Может быть, отсюда поэтический и в то же время немного шутливый намек на внутреннюю связь с Еленой Сергеевной Булгаковой: “Я сама… но, впрочем, даром / Тайн не выдаю своих”. Ведь и одну, и другую женщину – их мужья называли колдуньями.
Снеси-ка истому ты
В Днепровские омуты,
На грешную Лысую гору, —
обращался к своей жене Гумилев.
Трудно уже представить себе, как выглядели комнатки наверху, остались ли там придуманные Еленой Сергеевной детали уюта. О “милых выдумках” она написала Татьяне Луговской в Алма-Ату, когда еще жила в Ташкенте:
Прожила у Володи в его отсутствие Паустовская – с неделю. Очень мне понравилась. Разрисовала мне комнатку. Очень остроумно: над кроватью моей с белым покрывалом – на стене нарисовала дорожку – рисунок с покрывала. Потом еще очаровательно – на печке сделана как бы крышка футляра мирленовских духов: тоненькая девушка в пышной юбке, с крестиком на шее. С букетом цветов и корзиной в руках. Фотографии – в рамках, нарисованных на стене.
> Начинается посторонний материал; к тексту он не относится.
/-! ### The recorder, CAN, Ethernet and time (R410-R472) -/

/-- The oldest waiting event leaves the queue. Where it coalesces with an open record no sequence number is used; otherwise, with room in a sound ring, a new record with the next number, its class, source, object and payload enters it. A coalescing window that has passed closes its record. The first uncommitted closed record is committed under its number, to the journal where there is room. A recorder fault is reported, marks the recorder degraded once and drops the committed ring records. -/
def Obligations.RecorderKeepsRecords : Prop :=
  ∀ (s : State),
    (s.evq = [] → exec .eventRecordCreate s = .next s) ∧
    (∀ e q, s.evq = e :: q →
      (∀ y, s.recd.degraded = false → s.recd.ring.find? (coalescesWith s e) = some y → ∃ t, exec .eventRecordCreate s = .next t ∧ t.evq = q ∧
        t.recd.next = s.recd.next ∧ t.recd.ring.map (·.seq) = s.recd.ring.map (·.seq)) ∧
      (s.recd.degraded = false → s.recd.ring.find? (coalescesWith s e) = none → s.recd.ring.length < 4096 → ∃ t, exec .eventRecordCreate s = .next t ∧ t.evq = q ∧
        t.recd.next = s.recd.next + 1 ∧ ∃ x ∈ t.recd.ring, x.seq = s.recd.next ∧ x.era = s.recd.era ∧ x.cls = e.cls ∧ x.src = e.src ∧ x.object = e.object ∧
          x.payload = e.payload ∧ x.born = s.t0) ∧
      (s.recd.degraded = true → Ev.severity e.cls < 4 → ∃ t, exec .eventRecordCreate s = .next t ∧ t.evq = q ∧ t.recd.ring = s.recd.ring ∧ t.recd.next = s.recd.next)) ∧
    (∀ y, s.recd.ring.find? (fun x => x.isOpen && !x.committed && decide (x.born + param s pEvtCoalesceMs (Ev.number x.cls) * 1000000 ≤ s.t0)) = some y →
      exec .coalesceWindowEnd s = .next (setRec s (fun r => { r with ring := r.ring.map (fun x => if x.seq = y.seq then { x with isOpen := false } else x) }))) ∧
    (∀ x, s.recd.ring.find? (fun x => !x.committed) = some x →
      (x.isOpen = false → s.recd.flashFailed = false → ∃ t, exec .recordCommit s = .next t ∧ t.recd.committedSeq = x.seq ∧
        (∀ j, journalAppend s.recd.journal { x with isOpen := false, committed := true } = some j → t.recd.journal = j) ∧
        ∀ y ∈ t.recd.ring, y.seq = x.seq → y.committed = true) ∧
      (x.isOpen = true ∨ s.recd.flashFailed = true → exec .recordCommit s = .next s)) ∧
    (s.recd.journal.length + 2 ≤ 128 → exec .journalSectorReclaim s = .next s) ∧
    (∀ old rest n, s.recd.journal = old :: rest → 127 ≤ s.recd.journal.length →
      let low := s.recd.journal.flatten.foldl (fun a x => min a x.sev) 7
      let keep := old.filter (fun x => decide (low < x.sev) || x.sev == 7)
      keep.foldl (fun (a : Option (List (List EvRec))) x => a.bind (fun j => journalAppend j x)) (some rest) = some n → n.length < 128 →
      exec .journalSectorReclaim s = .next (setRec s (fun r => { r with journal := n, copied := min (r.copied + keep.length) (2 ^ 32 - 1) }))) ∧
    (∀ (c : Fin 4) (a : Word), (s.recd.degraded = true → exec (.recorderFault c a) s = .next s) ∧
      (s.recd.degraded = false → ∃ t, exec (.recorderFault c a) s = .next t ∧ t.recd.degraded = true ∧ t.recd.flashFailed = decide (2 ≤ c.val) ∧
        t.recd.ring = s.recd.ring.filter (fun x => !x.committed) ∧ t.faultq = s.faultq ++ [⟨0x0C01, 0, c.val, a.toNat⟩]))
Много милых выдумок[438].
2 июня 1943 года Анна Андреевна писала в Москву своим друзьям Томашевским из своего нового жилища на балахане:
Я болела долго и тяжело. В мае стало легче, но сейчас начинается жара и, значит, погибель. <… > Из Ташкента в Россию двинулась почти вся масса беженцев 1941 г. С Академией наук уезжает юоо человек. Город снова делается провинциальным, сонным и чужим. <…> У меня новый дом, с огромными тополями за решеткой окна, какой-то огромной тихостью и деревянной лесенкой, с которой хорошо смотреть на звезды. Венера в этом году такая, что о ней можно написать поэму. А мою поэму вы получили?[439]
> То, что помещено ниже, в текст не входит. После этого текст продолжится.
@[simp] theorem fresh_t0 (s : State) : ((fresh s).2).t0 = s.t0 := rfl
@[simp] theorem fresh_clock (s : State) : ((fresh s).2).clock = s.clock := rfl
@[simp] theorem fresh_islands (s : State) : ((fresh s).2).islands = s.islands := rfl
@[simp] theorem fresh_links (s : State) : ((fresh s).2).links = s.links := rfl
@[simp] theorem fresh_nodes (s : State) : ((fresh s).2).nodes = s.nodes := rfl
@[simp] theorem fresh_memErr (s : State) : ((fresh s).2).memErr = s.memErr := rfl
@[simp] theorem fresh_img (s : State) : ((fresh s).2).img = s.img := rfl
@[simp] theorem fresh_mode (s : State) : ((fresh s).2).mode = s.mode := rfl
@[simp] theorem fresh_params (s : State) : ((fresh s).2).params = s.params := rfl
@[simp] theorem fresh_deck (s : State) : ((fresh s).2).deck = s.deck := rfl
@[simp] theorem fresh_fw (s : State) : ((fresh s).2).fw = s.fw := rfl
@[simp] theorem fresh_sched (s : State) : ((fresh s).2).sched = s.sched := rfl
@[simp] theorem fresh_recd (s : State) : ((fresh s).2).recd = s.recd := rfl
@[simp] theorem fresh_thatch (s : State) : ((fresh s).2).thatch = s.thatch := rfl
@[simp] theorem fresh_ridge (s : State) : ((fresh s).2).ridge = s.ridge := rfl
@[simp] theorem fresh_host (s : State) : ((fresh s).2).host = s.host := rfl
@[simp] theorem fresh_domains (s : State) : ((fresh s).2).domains = s.domains := rfl
@[simp] theorem fresh_can (s : State) : ((fresh s).2).can = s.can := rfl
@[simp] theorem fresh_eth (s : State) : ((fresh s).2).eth = s.eth := rfl
@[simp] theorem fresh_csx (s : State) : ((fresh s).2).csx = s.csx := rfl
@[simp] theorem fresh_loops (s : State) : ((fresh s).2).loops = s.loops := rfl
@[simp] theorem fresh_loopEng (s : State) : ((fresh s).2).loopEng = s.loopEng := rfl
@[simp] theorem fresh_evq (s : State) : ((fresh s).2).evq = s.evq := rfl
@[simp] theorem fresh_faultq (s : State) : ((fresh s).2).faultq = s.faultq := rfl
@[simp] theorem fresh_outbox (s : State) : ((fresh s).2).outbox = s.outbox := rfl
@[simp] theorem fresh_pocket (s : State) : ((fresh s).2).pocket = s.pocket := rfl
@[simp] theorem fresh_rst (s : State) : ((fresh s).2).rst = s.rst := rfl
@[simp] theorem fresh_motion (s : State) : ((fresh s).2).motion = s.motion := rfl
@[simp] theorem fresh_io (s : State) : ((fresh s).2).io = s.io := rfl
@[simp] theorem fresh_twin (s : State) : ((fresh s).2).twin = s.twin := rfl
@[simp] theorem fresh_cv (s : State) : ((fresh s).2).cv = s.cv := rfl
@[simp] theorem fresh_track (s : State) : ((fresh s).2).track = s.track := rfl
@[simp] theorem fresh_streams (s : State) : ((fresh s).2).streams = s.streams := rfl
@[simp] theorem fresh_acq (s : State) : ((fresh s).2).acq = s.acq := rfl
@[simp] theorem fresh_lines (s : State) : ((fresh s).2).lines = s.lines := rfl
@[simp] theorem fresh_pending (s : State) : ((fresh s).2).pending = s.pending := rfl
@[simp] theorem fresh_param (s : State) (pk pi : Nat) : param ((fresh s).2) pk pi = param s pk pi := rfl
@[simp] theorem fresh_flag (s : State) (pk pi : Nat) : flag ((fresh s).2) pk pi = flag s pk pi := by simp [flag]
Во втором стихотворении – почти документальная картина нового жилища, дневниковый рассказ о встречах с друзьями, с Козловскими, мужем и женой, которые жили в Ташкенте фактически как ссыльные. Александр Федорович был композитор, он написал музыку к операм, романсам, прологу “Поэмы без героя”, его жена – певица. Ахматова очень любила слушать романсы в ее исполнении.
Как в трапезной – скамейки, стол, окно
С огромною серебряной луною.
Мы кофе пьем и черное вино,
Мы музыкою бредим.
Все равно…
И зацветает ветка над стеною.
В изгнаньи сладость острая была,
Неповторимая, пожалуй, сладость.
Бессмертных роз, сухого винограда
Нам родина пристанище дала.
Слова “Мы музыкою бредим” – об их вечерах, где велись разговоры о музыке, которыми была пронизана “Поэма без героя”. Радость от общения с восточной природой, с людьми, которые окружали ее в избытке, соединялась с “острой сладостью изгнания”.
Ахматова очень чутко реагировала на сияние черного восточного неба и луны, что лежит “ломтем чарджуйской дыни”. Влияние на нее луны началось еще в детстве, и не поэтически, а физически. В 1920-е годы она рассказывала П. Лукницкому (первому биографу Гумилева) о своей странной особенности.
В детстве, лет до 13–14, А<нна> А<ндреевна> была лунатичкой… Еще когда была совсем маленькой, часто спала в комнате, ярко освещенной луной. <… >
А потом луна стала на нее действовать. Ночью вставала, уходила на лунный свет в бессознательном состоянии. Отец всегда отыскивал ее и приносил домой на руках[440].
В таинственном лунном свете оживает и нарисованный на стене профиль в одной ташкентской комнате.
В том городе (название не ясно)
Остался профиль (кем-то обведенный
На белоснежной извести стены),
Не женский, не мужской, но полный тайны.